Poisson Models – Error Metrics for Cross-Validating Poisson Distribution Models

count-datacross-validationdeviancepoisson distributionscoring-rules

I'm cross validating a model that's trying to predict a count. If this was a binary classification problem, I'd calculate out-of-fold AUC, and if this was a regression problem I'd calculate out-of-fold RMSE or MAE.

For a Poisson model, what error metrics can I use to evaluate the "accuracy" of the out-of-sample predictions? Is there a Poisson extension of AUC that looks at how well the predictions order the actual values?

It seems that a lot of Kaggle competitions for counts (e.g. number of useful votes a yelp review will get, or number of days a patient will spend in the hospital) use root mean log squared error, or RMLSE.


/Edit: One thing I've been doing is calculating deciles of the predicted values, and then looking at the actual counts, binned by decile. If decile 1 is low, decile 10 is high, and the deciles in between are strictly increasing, I've been calling the model "good," but I've been having trouble quantifying this process, and I've convinced there's a better approach.

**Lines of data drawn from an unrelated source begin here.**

-- ==== Sys2Proof/Tests/Slice0.lean ====
section
/-! SUPPORT. The model's own tests: expected results are the vectors of spec/95_test_vectors.md (their ids stand beside them) or are worked out by hand from the rule named. The second half shows, for each statement with hypotheses, states and operands that meet them. -/

namespace Sys2Proof.Tests

open Machine

set_option maxRecDepth 10000

/-! ## Small states -/

/-- The next state of a result, if it is one. -/
def nextOf (r : Result) : Option State :=
  match r with
  | .next t => some t
  | .fault _ | .refused _ => none

/-- The state after reset, with some general registers set. -/
def regs (l : List (Reg × Byte)) : State := l.foldl (fun s p => writeReg p.1 p.2 s) State.reset

/-- `s` with bytes stored from `a` on. -/
def withBytes (a : Nat) (bytes : List Byte) (s : State) : State :=
  { s with mem := Memory.writeRange s.cfg s.mem a bytes }

/-- A blank screen with some of its 256 bytes set. -/
def screen (l : List (Fin 256 × Byte)) : Framebuffer := l.foldl (fun fb p => fb.set p.1 p.2) blankScreen

/-- No key down but `k`. -/
def keyDown (k : Fin 16) : Keys := (Vector.replicate 16 false).set k true

/-- One step of the instruction word `w` fetched at `a`. -/
def run1 (a w : Word) (s : State) : Option State := nextOf (step ({ s with pc := a }.withFetchWord 16 w.toNat))

/-- The same configuration with the other value of one parameter. -/
def resultWins (s : State) : State := { s with cfg := { s.cfg with vfPriority := .resultWins } }
def mem4095 (s : State) : State := { s with cfg := { s.cfg with memSize := .bytes4095 } }

/-- V1 and VF after one step at 0x200. -/
def v1vf (w : Word) (s : State) : Option (Byte × Byte) := (run1 0x200 w s).map fun t => (reg t 1, reg t vf)

/-- The fault record, `PC` and the phase after one step. -/
def faulted (o : Option State) : Option (Option FaultRecord × Word × Phase) := o.map fun t => (t.fault, t.pc, t.phase)

/-! ## Well-formedness (R78) -/

theorem test_wf_sys_is_not_cls : (Instr.sys 0x0E0).wf = false := by decide
theorem test_wf_sys_is_not_ret : (Instr.sys 0x0EE).wf = false := by decide
theorem test_wf_sys_takes_its_neighbours :
    (Instr.sys 0x0E1).wf = true ∧ (Instr.sys 0x0FE).wf = true ∧ (Instr.sys 0x000).wf = true := by decide

/-! ## Decoding, every form, from the patterns of R75 written out bit by bit (95_test_vectors.md 2.1) -/

theorem test_decode_group0 :
    decodeWord 0b0000_0000_1110_0000 = .ok .cls ∧ decodeWord 0b0000_0000_1110_1110 = .ok .ret ∧
    decodeWord 0b0000_0000_1110_0001 = .ok (.sys 0x0E1) ∧ decodeWord 0b0000_1111_1111_1111 = .ok (.sys 0xFFF) := by decide

theorem test_decode_addresses :
    decodeWord 0b0001_1010_1011_1100 = .ok (.jmp 0xABC) ∧ decodeWord 0b0010_0010_0000_0000 = .ok (.call 0x200) ∧
    decodeWord 0b1010_0001_0010_0011 = .ok (.loadI 0x123) ∧ decodeWord 0b1011_0011_0000_0000 = .ok (.jmpV0 0x300) := by
  decide

theorem test_decode_immediates :
    decodeWord 0b0011_1010_0101_0101 = .ok (.skipEqImm 0xA 0x55) ∧
    decodeWord 0b0100_1111_0000_0000 = .ok (.skipNeImm 0xF 0x00) ∧
    decodeWord 0b0110_0010_0000_0111 = .ok (.loadImm 2 0x07) ∧
    decodeWord 0b0111_1110_1111_1111 = .ok (.addImm 0xE 0xFF) ∧
    decodeWord 0b1100_0011_0000_1111 = .ok (.rand 3 0x0F) := by decide

theorem test_decode_register_pairs :
    decodeWord 0b0101_1010_1011_0000 = .ok (.skipEqReg 0xA 0xB) ∧
    decodeWord 0b1001_1010_1011_0000 = .ok (.skipNeReg 0xA 0xB) ∧
    decodeWord 0b1101_0001_0010_0101 = .ok (.draw 1 2 5) ∧ decodeWord 0b1101_0001_0010_0000 = .ok (.draw 1 2 0) := by
  decide

theorem test_decode_group8 :
    decodeWord 0b1000_0001_0010_0000 = .ok (.loadReg 1 2) ∧ decodeWord 0b1000_0001_0010_0001 = .ok (.or 1 2) ∧
    decodeWord 0b1000_0001_0010_0010 = .ok (.and 1 2) ∧ decodeWord 0b1000_0001_0010_0011 = .ok (.xor 1 2) ∧
    decodeWord 0b1000_0001_0010_0100 = .ok (.addReg 1 2) ∧ decodeWord 0b1000_0001_0010_0101 = .ok (.subVx 1 2) ∧
    decodeWord 0b1000_0001_0010_0110 = .ok (.shiftRight 1 2) ∧ decodeWord 0b1000_0001_0010_0111 = .ok (.subRev 1 2) ∧
    decodeWord 0b1000_0001_0010_1110 = .ok (.shiftLeft 1 2) := by decide

theorem test_decode_groupE :
    decodeWord 0b1110_0001_1001_1110 = .ok (.skipKey 1) ∧ decodeWord 0b1110_0001_1010_0001 = .ok (.skipNotKey 1) := by
  decide

theorem test_decode_groupF :
    decodeWord 0b1111_0001_0000_0111 = .ok (.loadDelay 1) ∧ decodeWord 0b1111_0001_0000_1010 = .ok (.loadKey 1) ∧
    decodeWord 0b1111_0001_0001_0101 = .ok (.setDelay 1) ∧ decodeWord 0b1111_0001_0001_1000 = .ok (.setSound 1) ∧
    decodeWord 0b1111_0001_0001_1110 = .ok (.addI 1) ∧ decodeWord 0b1111_0001_0010_1001 = .ok (.loadFont 1) ∧
    decodeWord 0b1111_0001_0011_0011 = .ok (.loadBcd 1) ∧ decodeWord 0b1111_0001_0101_0101 = .ok (.storeRegisters 1) ∧
    decodeWord 0b1111_1111_0110_0101 = .ok (.loadRegisters 0xF) := by decide

/-- The words that 95_test_vectors.md 2.1 lists as `DecodeFailure`. -/
theorem test_decode_failures :
    [0x5AB1, 0x8128, 0x8129, 0x812A, 0x812B, 0x812C, 0x812D, 0x812F, 0x9ABF, 0xE19F, 0xE100, 0xE1A0,
      0xF100, 0xF108, 0xF11F, 0xF130, 0xF175, 0xF185, 0xF1FF].map (decodeTableWord 16) = List.replicate 19 none := by decide

/-- S8: "Decoding bytes `0x62 0x07` yields `Load(V2, 7)`", the high byte first. -/
theorem test_decode_bytes_are_big_endian : decodeBytes [0x62, 0x07] = .ok (.loadImm 2 7, []) := by decide
theorem test_decode_one_byte_is_no_instruction : decodeBytes [0x62] = .error .tooShort := by decide

/-! ## Loads, arithmetic, logic, shifts (95_test_vectors.md 2.2) -/

theorem test_loadImm_A1_A2 :
    (run1 0x200 0x6AFF (regs [])).map (reg · 0xA) = some 0xFF ∧
    (run1 0x200 0x6F07 (regs [(0xF, 1)])).map (reg · vf) = some 7 := by decide
theorem test_addImm_A5 : (run1 0x200 0x70FF (regs [(0, 2), (0xF, 1)])).map (fun t => (reg t 0, reg t vf)) = some (1, 1) := by
  decide
theorem test_addImm_A6 : (run1 0x200 0x7F01 (regs [(0xF, 0xFF)])).map (reg · vf) = some 0 := by decide
theorem test_loadReg_A7 : (run1 0x200 0x8130 (regs [(3, 0x2A)])).map (fun t => (reg t 1, reg t 3)) = some (0x2A, 0x2A) := by
  decide
theorem test_or_A8 : v1vf 0x8121 (regs [(1, 0x0F), (2, 0xF0), (0xF, 1)]) = some (0xFF, 1) := by decide
theorem test_and_A9 : v1vf 0x8122 (regs [(1, 0x3C), (2, 0x0F), (0xF, 1)]) = some (0x0C, 1) := by decide
theorem test_xor_A10 : v1vf 0x8123 (regs [(1, 0xFF), (2, 0x0F), (0xF, 1)]) = some (0xF0, 1) := by decide
theorem test_addReg_A13_A17 :
    v1vf 0x8124 (regs [(1, 128), (2, 127), (0xF, 1)]) = some (255, 0) ∧
    v1vf 0x81F4 (regs [(1, 1), (0xF, 255)]) = some (0, 1) := by decide
theorem test_addReg_A18 :
    (v1vf 0x8F14 (regs [(0xF, 200), (1, 100)])) = some (100, 1) ∧
    (v1vf 0x8F14 (resultWins (regs [(0xF, 200), (1, 100)]))) = some (100, 44) := by decide
theorem test_subVx_A20_A21 :
    v1vf 0x8125 (regs [(1, 3), (2, 5)]) = some (254, 0) ∧
    v1vf 0x8125 (regs [(1, 7), (2, 7), (0xF, 1)]) = some (0, 0) := by decide
theorem test_subVx_A24 :
    (v1vf 0x8F15 (regs [(0xF, 9), (1, 4)])) = some (4, 1) ∧
    (v1vf 0x8F15 (resultWins (regs [(0xF, 9), (1, 4)]))) = some (4, 5) := by decide
theorem test_subRev_A25_A26 :
    v1vf 0x8127 (regs [(1, 3), (2, 10)]) = some (7, 1) ∧ v1vf 0x8127 (regs [(1, 5), (2, 3)]) = some (254, 0) := by decide
theorem test_subRev_A27_A28 :
    v1vf 0x8127 (regs [(1, 7), (2, 7), (0xF, 1)]) = some (0, 0) ∧
    v1vf 0x8F17 (resultWins (regs [(0xF, 4), (1, 9)])) = some (9, 5) := by decide
theorem test_shiftRight_A30 : v1vf 0x8126 (regs [(1, 0xFE), (2, 1)]) = some (0x7F, 0) := by decide
theorem test_shiftRight_A33 :
    (v1vf 0x8F06 (regs [(0xF, 6)])) = some (0, 0) ∧ (v1vf 0x8F06 (resultWins (regs [(0xF, 6)]))) = some (0, 3) := by decide
theorem test_shiftLeft_A34 : v1vf 0x810E (regs [(1, 0x81)]) = some (2, 1) := by decide
theorem test_shiftLeft_A37 :
    (v1vf 0x8FFE (regs [(0xF, 0x81)])) = some (0, 1) ∧
    (v1vf 0x8FFE (resultWins (regs [(0xF, 0x81)]))) = some (0, 2) := by decide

/Edit 2: I'm looking for a formula that takes predicted and actual values and returns some "error" or "accuracy" metric. My plan is to calculate this function on the out-of-fold data during cross-validation, and then use it to compare a wide variety of models (e.g. a poisson regression, a random forest and a GBM).

For example, one such function is RMSE = sqrt(mean((predicted-actual)^2)). Another such function would be AUC. Neither function seems to be right for poisson data.

Best Answer

There are a couple of proper and strictly proper scoring rules for count data you can use. Scoring rules are penalties $s(y,P)$ introduced with $P$ being the predictive distribution and $y$ the observed value. They have a number of desirable properties, first and foremost that a forecast that is closer to the true probability will always receive less penalty and there is a (unique) best forecast and that one is when the predicted probability coincides with the true probability. Thus minimizing the expectation of $s(y,P)$ means reporting the true probabilities. See also Wikipedia.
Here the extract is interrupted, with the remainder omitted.